Dataset records
---*---
-- ==== Sys2Proof/Machine/Decoder.lean ====
section
/-! DEFINITION. The Decoder unit (43_decoder.md). -/

namespace Sys2Proof.Machine

/-- DEC.INIT (R155), enabled in DEC_INIT. -/
def execDecInit (s : State) : Result :=
  match s.phase with
  | .decInit =>
    if s.inLen = 0 then raise .emptyInput s else .next { s with rp := 0, outLen := 0, phase := .decRun }
  | .idle | .encInit | .encRun | .decRun | .done | .fault => .refused .notEnabled

/-- Token LIT (R157), its flag included: one byte appended, RP advanced by 9. Asked for by itself with fewer than 9 bits
remaining, where R156 enables no token, it is refused (log entry 19). -/
def execLit (byte : Byte) (s : State) : Result :=
  match s.phase with
  | .decRun =>
    if 9 ≤ s.remain then
      unlessRefused (outRoom s 1)
        (appendOut { s with rp := s.rp + 9, loc := { s.loc with flag := false, litb := byte } } byte)
    else .refused .popUnderflow
  | .idle | .encInit | .encRun | .decInit | .done | .fault => .refused .notEnabled

/-- The state of token MATCH after its fields are read: RP advanced by 17, FLAG, B1, B2, DIST and LEN written (R158). -/
def readMatch (d : Distance) (l : MatchLen) (s : State) : State :=
  { s with
    rp := s.rp + 17
    loc := { s.loc with flag := true, b1 := matchByte1 d, b2 := matchByte2 d l, dist := d, len := l } }

/-- The distance check of R158, made whatever the length is (R166, R167); with STRICT_LEN on, a length below 4 fails it
too (93_implementation_defined.md U5). -/
def badMatch (d : Distance) (l : MatchLen) (s : State) : Bool :=
  decide (d.toNat = 0) || decide (s.outLen < d.toNat) || (s.cfg.strictLen && decide (l.toNat < 4))

/-- Token MATCH (R158), its flag included: TRUNCATED, then DISTANCE, then the copy loop (60_exceptions.md R201). Asked for
by itself with fewer than 9 bits remaining, where R156 enables no token and the spec says nothing of the token, it raises
TRUNCATED too: DESIGN CHOICE, log entry 23. -/
def execMatchTok (d : Distance) (l : MatchLen) (s : State) : Result :=
  match s.phase with
  | .decRun =>
    if s.remain < 17 then raise .truncated s
    else if badMatch d l s then raise .distance s
    else unlessRefused (outRoom s l.toNat) (copyLoop d.toNat l.toNat (readMatch d l s))
  | .idle | .encInit | .encRun | .decInit | .done | .fault => .refused .notEnabled

/-- DEC.STEP (R156), enabled in DEC_RUN when at least 9 bits remain: fetch the token at RP and execute it. A match flag
without its 16 bits raises TRUNCATED. -/
def execDecStep (s : State) : Result :=
  match s.phase with
  | .decRun =>
    match s.fetched with
    | .token (.lit b) _ => execLit b s
    | .token (.matchTok d l) _ => execMatchTok d l s
    | .token _ _ => .refused .notEnabled
    | .truncatedMatch => raise .truncated s
    | .padding => .refused .notEnabled
  | .idle | .encInit | .encRun | .decInit | .done | .fault => .refused .notEnabled

/-- DEC.FINAL (R160), enabled in DEC_RUN when fewer than 9 bits remain; their values are not looked at (R162). -/
def execDecFinal (s : State) : Result :=
  match s.phase with
  | .decRun => if s.remain < 9 then .next { s with phase := .done } else .refused .notEnabled
  | .idle | .encInit | .encRun | .decInit | .done | .fault => .refused .notEnabled

end Sys2Proof.Machine
end

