-- ==== Sys2Proof/Certificates/Slice0/Obligations.lean ====
section
/-! DEFINITION. The statements for the provers, one `def Obligations.<Name> : Prop` each. A next state is written as an
update of the old one wherever the instruction stores to no memory: that says the result, the completion and the frame at
once. Where it stores, `Appended` and `OutAppended` of Safety.lean say which bytes change, and the update says that
nothing else does. -/

open Sys2Proof Sys2Proof.Machine

/-! ### Encoding (30_encoding.md) -/

/-- R77, R78, R80, R82: for every instruction that has an encoding, decoding it gives the instruction back, with every
operand at every value; a token is also read right whatever follows it in the stream. -/
def Obligations.DecodingInvertsEncoding : Prop :=
  (∀ i : Instr, encode i ≠ .none → (encode i).decode = some i) ∧
  (∀ (i : Instr) (rest : List Bool), isToken i = true → decodeBits (tokenBits i ++ rest) = .token i rest)

/-- R90: disassembly gives back the tokens a program was assembled from; it is total, and what it leaves over is padding
or a truncated match; inputs that differ only in fewer than 9 left-over bits have the same tokens. -/
def Obligations.DisassemblyInvertsAssembly : Prop :=
  (∀ T : List Instr, (∀ i ∈ T, isToken i = true) →
    disassemble (assemble (T.map AsmItem.tok ++ [.pad])) =
      (T, List.replicate (padCount (T.flatMap tokenBits).length) false)) ∧
  (∀ x : List Byte,
    (disassemble x).1.flatMap tokenBits ++ (disassemble x).2 = bytesBits x ∧
    ((disassemble x).2.length < 9 ∨ ∃ r, (disassemble x).2 = true :: r ∧ r.length < 16)) ∧
  (∀ x y : List Byte, x.length = y.length → (disassemble x).2.length < 9 →
    (bytesBits y).take ((disassemble x).1.flatMap tokenBits).length = (disassemble x).1.flatMap tokenBits →
    (disassemble y).1 = (disassemble x).1)

/-- R77, R78, R175 to R177: words written out bit by bit decode to the instruction they stand for. -/
def Obligations.WrittenOutWordsDecode : Prop :=
  decodeBits [false, false, true, true, false, false, false, false, true] = .token (.lit 0x61) [] ∧
  decodeBits [true, false, false, false, false, false, false, false, false, false, false, false, true,
    false, true, false, false] = .token (.matchTok 1 4) [] ∧
  decodeBits [true, false, false, false, true, false, false, true, false, false, false, false, false,
    true, true, false, false] = .token (.matchTok 288 12) [] ∧
  decode [0x30, 0xC0] = .token (.lit 0x61) [true, false, false, false, false, false, false] ∧
  decodeCmd 0b00 = .cmdNop0 ∧ decodeCmd 0b01 = .compress ∧ decodeCmd 0b10 = .decompress ∧ decodeCmd 0b11 = .cmdRsvd3

/-- The model's own (log entries 2 and 18): a table word placed for the next step is decoded and run by it, a command
with nothing around it, a token followed by what ends a CORE step. -/
def Obligations.PlacedTableWordRuns : Prop :=
  ∀ (s : State) (nbits w : Nat) (i : Instr), decodeTableWord nbits w = some i →
    (nbits ≤ 8 → step (s.withFetchWord nbits w) = exec i { s with host := [] }) ∧
    (8 < nbits → step (s.withFetchWord nbits w) = finishStep (exec i (s.withFetchWord nbits w)))

/-- R84: a byte appended to a padded token stream with at least one pad bit makes the Decoder meet one more token, a
literal, since the first bit that remains is a zero of the padding. -/
def Obligations.AppendedByteDecodesAsALiteral : Prop :=
  ∀ (T : List Instr) (x : Byte), (∀ i ∈ T, isToken i = true) → 1 ≤ padCount (T.flatMap tokenBits).length →
    ∃ b, (disassemble (assemble (T.map AsmItem.tok ++ [.pad]) ++ [x])).1 = T ++ [.lit b]

/-! ### The step (10_state.md R24) -/

/-- R82, R156 (with the model's HOST moves, log entry 1, and end of a step, log entry 6): when the bits at RP decode to a token, a CORE step is exec of that token, then what ends a CORE step; a
truncated match raises its failure; padding is DEC.FINAL. A write to CMD is exec of the command it stands for. -/
def Obligations.StepRunsTheDecodedInstruction : Prop :=
  (∀ (s : State) (i : Instr) (rest : List Bool), s.phase = .decRun → s.fetched = .token i rest →
    (s.host = [] → step s = finishStep (exec i s)) ∧
    (∀ hs, s.host = .coreTurn :: hs → step s = finishStep (exec i { s with host := hs }))) ∧
  (∀ s : State, s.phase = .decRun → s.host = [] → s.fetched = .truncatedMatch →
    step s = finishStep (raise .truncated s)) ∧
  (∀ s : State, s.phase = .decRun → s.host = [] → s.fetched = .padding → step s = finishStep (exec .decFinal s)) ∧
  (∀ (s : State) (w : Nat) (hs : List HostMove), s.host = .writeCmd w :: hs →
    step s = exec (decodeCmd w) { s with host := hs })

/-- R24: the transition table: which CORE step is enabled in each PHASE, and which PHASE follows. That a wait answers the
same state (log entry 16) and what `finishStep` frees at the end of a step (log entry 6) are the model's choices. -/
def Obligations.StepFollowsThePhaseTable : Prop :=
  (∀ s : State, s.host = [] →
    (s.phase = .idle ∨ s.phase = .done ∨ s.phase = .fault → step s = .next s) ∧
    (s.phase = .encInit → step s = finishStep (exec .encInit s)) ∧
    (s.phase = .encRun → s.i < s.inLen → step s = finishStep (exec .encStep s)) ∧
    (s.phase = .encRun → s.i = s.inLen → step s = finishStep (exec .encFinal s)) ∧
    (s.phase = .decInit → step s = finishStep (exec .decInit s)) ∧
    (s.phase = .decRun → 9 ≤ 8 * s.inLen - s.rp → step s = finishStep (exec .decStep s)) ∧
    (s.phase = .decRun → 8 * s.inLen - s.rp < 9 → step s = finishStep (exec .decFinal s)) ∧
    ∀ t, step s = .next t →
      (s.phase = .encInit → t.phase = .encRun) ∧
      (s.phase = .encRun → s.i < s.inLen → t.phase = .encRun) ∧
      (s.phase = .encRun → s.i = s.inLen → t.phase = .done) ∧
      (s.phase = .decInit → t.phase = .decRun ∨ t.phase = .fault) ∧
      (s.phase = .decRun → 9 ≤ 8 * s.inLen - s.rp → t.phase = .decRun ∨ t.phase = .fault) ∧
      (s.phase = .decRun → 8 * s.inLen - s.rp < 9 → t.phase = .done)) ∧
  (∀ (s t : State) (w : Nat) (hs : List HostMove), s.host = .writeCmd w :: hs → s.busy = false → step s = .next t →
    t.phase = s.phase ∨ t.phase = .encInit ∨ t.phase = .decInit) ∧
  State.reset.phase = .idle

/-- R223, R63: with unbounded capacities CORE is never without a transition: no CORE step is refused. -/
def Obligations.NoCoreStepIsRefusedWhenUnbounded : Prop :=
  ∀ s : State, s.cfg.capOut = none → s.cfg.lenW = none → s.host = [] → ∃ t, step s = .next t

/-- R190, R196 (log entry 17): every failure is taken as a transition to FAULT; no step answers `Outcome.fault`. -/
def Obligations.FailuresAreTakenAsTransitions : Prop := ∀ (s : State) (f : Fault), step s ≠ .fault f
---*---
• TASK REQUIREMENTS: Go through the entries and filter for lines holding the word "flatMap"; copy each match.

• SOLUTION TO THIS EXERCISE:
      (T, List.replicate (padCount (T.flatMap tokenBits).length) false)) ∧
    (disassemble x).1.flatMap tokenBits ++ (disassemble x).2 = bytesBits x ∧
    (bytesBits y).take ((disassemble x).1.flatMap tokenBits).length = (disassemble x).1.flatMap tokenBits →
  ∀ (T : List Instr) (x : Byte), (∀ i ∈ T, isToken i = true) → 1 ≤ padCount (T.flatMap tokenBits).length →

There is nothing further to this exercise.